Unlike this comment.

------
jmharvey
The old Zagat did the scammy thing where they made it easy to pay for a
subscription but forced you to spend 90 minutes on the phone to cancel it.
Google may have turned it into a dime-a-dozen app that's not as useful as the
old version, but at least they're not trying to make a fast buck off of people
who don't want to be their customers.

------
logn
I don't get the article's point. They had me on agreeing there are too many
geo-social food apps.
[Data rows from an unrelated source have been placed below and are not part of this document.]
/-- What opcodes $80–$8F make of their two following bytes (R175, R141). -/
def builders8 : List (Byte → Byte → Instr) :=
  [ fun b _ => .nopImm80 b
  , fun b _ => .staIndX b
  , fun b _ => .nopImm82 b
  , fun b _ => .saxIndX b
  , fun b _ => .styZp b
  , fun b _ => .staZp b
  , fun b _ => .stxZp b
  , fun b _ => .saxZp b
  , fun _ _ => .dey
  , fun b _ => .nopImm89 b
  , fun _ _ => .txa
  , fun b _ => .aneImm b
  , fun b c => .styAbs (word16 c b)
  , fun b c => .staAbs (word16 c b)
  , fun b c => .stxAbs (word16 c b)
  , fun b c => .saxAbs (word16 c b) ]

/-- What opcodes $90–$9F make of their two following bytes (R175, R141). -/
def builders9 : List (Byte → Byte → Instr) :=
  [ fun b _ => .bcc b
  , fun b _ => .staIndY b
  , fun _ _ => .jam92
  , fun b _ => .shaIndY b
  , fun b _ => .styZpX b
  , fun b _ => .staZpX b
  , fun b _ => .stxZpY b
  , fun b _ => .saxZpY b
  , fun _ _ => .tya
  , fun b c => .staAbsY (word16 c b)
  , fun _ _ => .txs
  , fun b c => .tasAbsY (word16 c b)
  , fun b c => .shyAbsX (word16 c b)
  , fun b c => .staAbsX (word16 c b)
  , fun b c => .shxAbsY (word16 c b)
  , fun b c => .shaAbsY (word16 c b) ]

/-- What opcodes $A0–$AF make of their two following bytes (R175, R141). -/
def buildersA : List (Byte → Byte → Instr) :=
  [ fun b _ => .ldyImm b
  , fun b _ => .ldaIndX b
  , fun b _ => .ldxImm b
  , fun b _ => .laxIndX b
  , fun b _ => .ldyZp b
  , fun b _ => .ldaZp b
  , fun b _ => .ldxZp b
  , fun b _ => .laxZp b
  , fun _ _ => .tay
  , fun b _ => .ldaImm b
  , fun _ _ => .tax
  , fun b _ => .lxaImm b
  , fun b c => .ldyAbs (word16 c b)
  , fun b c => .ldaAbs (word16 c b)
  , fun b c => .ldxAbs (word16 c b)
  , fun b c => .laxAbs (word16 c b) ]

/-- What opcodes $B0–$BF make of their two following bytes (R175, R141). -/
def buildersB : List (Byte → Byte → Instr) :=
  [ fun b _ => .bcs b
  , fun b _ => .ldaIndY b
  , fun _ _ => .jamB2
  , fun b _ => .laxIndY b
  , fun b _ => .ldyZpX b
  , fun b _ => .ldaZpX b
  , fun b _ => .ldxZpY b
  , fun b _ => .laxZpY b
  , fun _ _ => .clv
  , fun b c => .ldaAbsY (word16 c b)
  , fun _ _ => .tsx
  , fun b c => .lasAbsY (word16 c b)
  , fun b c => .ldyAbsX (word16 c b)
  , fun b c => .ldaAbsX (word16 c b)
  , fun b c => .ldxAbsY (word16 c b)
  , fun b c => .laxAbsY (word16 c b) ]

/-- What opcodes $C0–$CF make of their two following bytes (R175, R141). -/
def buildersC : List (Byte → Byte → Instr) :=
  [ fun b _ => .cpyImm b
  , fun b _ => .cmpIndX b
  , fun b _ => .nopImmC2 b
  , fun b _ => .dcpIndX b
  , fun b _ => .cpyZp b
  , fun b _ => .cmpZp b
  , fun b _ => .decZp b
  , fun b _ => .dcpZp b
  , fun _ _ => .iny
  , fun b _ => .cmpImm b
  , fun _ _ => .dex
  , fun b _ => .sbxImm b
  , fun b c => .cpyAbs (word16 c b)
  , fun b c => .cmpAbs (word16 c b)
  , fun b c => .decAbs (word16 c b)
  , fun b c => .dcpAbs (word16 c b) ]

/-- What opcodes $D0–$DF make of their two following bytes (R175, R141). -/
def buildersD : List (Byte → Byte → Instr) :=
  [ fun b _ => .bne b
  , fun b _ => .cmpIndY b
  , fun _ _ => .jamD2
  , fun b _ => .dcpIndY b
  , fun b _ => .nopZpXD4 b
  , fun b _ => .cmpZpX b
  , fun b _ => .decZpX b
  , fun b _ => .dcpZpX b
  , fun _ _ => .cld
  , fun b c => .cmpAbsY (word16 c b)
  , fun _ _ => .nopDA
  , fun b c => .dcpAbsY (word16 c b)
  , fun b c => .nopAbsXDC (word16 c b)
  , fun b c => .cmpAbsX (word16 c b)
  , fun b c => .decAbsX (word16 c b)
  , fun b c => .dcpAbsX (word16 c b) ]

/-- What opcodes $E0–$EF make of their two following bytes (R175, R141). -/
def buildersE : List (Byte → Byte → Instr) :=
  [ fun b _ => .cpxImm b
  , fun b _ => .sbcIndX b
  , fun b _ => .nopImmE2 b
  , fun b _ => .iscIndX b
  , fun b _ => .cpxZp b
  , fun b _ => .sbcZp b
  , fun b _ => .incZp b
  , fun b _ => .iscZp b
  , fun _ _ => .inx
  , fun b _ => .sbcImm b
  , fun _ _ => .nop
  , fun b _ => .usbcImm b
  , fun b c => .cpxAbs (word16 c b)
  , fun b c => .sbcAbs (word16 c b)
  , fun b c => .incAbs (word16 c b)
  , fun b c => .iscAbs (word16 c b) ]

/-- What opcodes $F0–$FF make of their two following bytes (R175, R141). -/
def buildersF : List (Byte → Byte → Instr) :=
  [ fun b _ => .beq b
  , fun b _ => .sbcIndY b
  , fun _ _ => .jamF2
  , fun b _ => .iscIndY b
  , fun b _ => .nopZpXF4 b
  , fun b _ => .sbcZpX b
  , fun b _ => .incZpX b
  , fun b _ => .iscZpX b
  , fun _ _ => .sed
  , fun b c => .sbcAbsY (word16 c b)
  , fun _ _ => .nopFA
  , fun b c => .iscAbsY (word16 c b)
  , fun b c => .nopAbsXFC (word16 c b)
  , fun b c => .sbcAbsX (word16 c b)
  , fun b c => .incAbsX (word16 c b)
  , fun b c => .iscAbsX (word16 c b) ]

def builders : List (Byte → Byte → Instr) :=
  builders0 ++ builders1 ++ builders2 ++ builders3 ++ builders4 ++ builders5 ++ builders6 ++ builders7 ++
  builders8 ++ builders9 ++ buildersA ++ buildersB ++ buildersC ++ buildersD ++ buildersE ++ buildersF

/-- The instruction of opcode `op` with the operand bytes `b`, `c` (those its mode does not consume are ignored). The
default is never taken: there are 256 builders. -/
def build (op b c : Byte) : Instr := (builders.getD op.toNat fun _ _ => .brk) b c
Then they lost me when they slammed Zagat for not being
one.

------
some_guy_there
I installed Zagat app once after they were acquired by Google, and they kept
on sending me spam after spam, with opt-out. I won't even try the new app
anymore.

------
lotso
The old Zagat app was probably the best food app I've used on my iPhone. The
new one doesn't even let me search beyond the ~6 cities listed in it.
Terrible.

------
sytelus
May be a related story: [http://www.businessinsider.com/google-zagat-
story-2013-6](http://www.businessinsider.com/google-zagat-story-2013-6)

------
ashbrahma
Looks like all their international locations are gone.

------
gojomo
Maybe they can sell it to Yahoo.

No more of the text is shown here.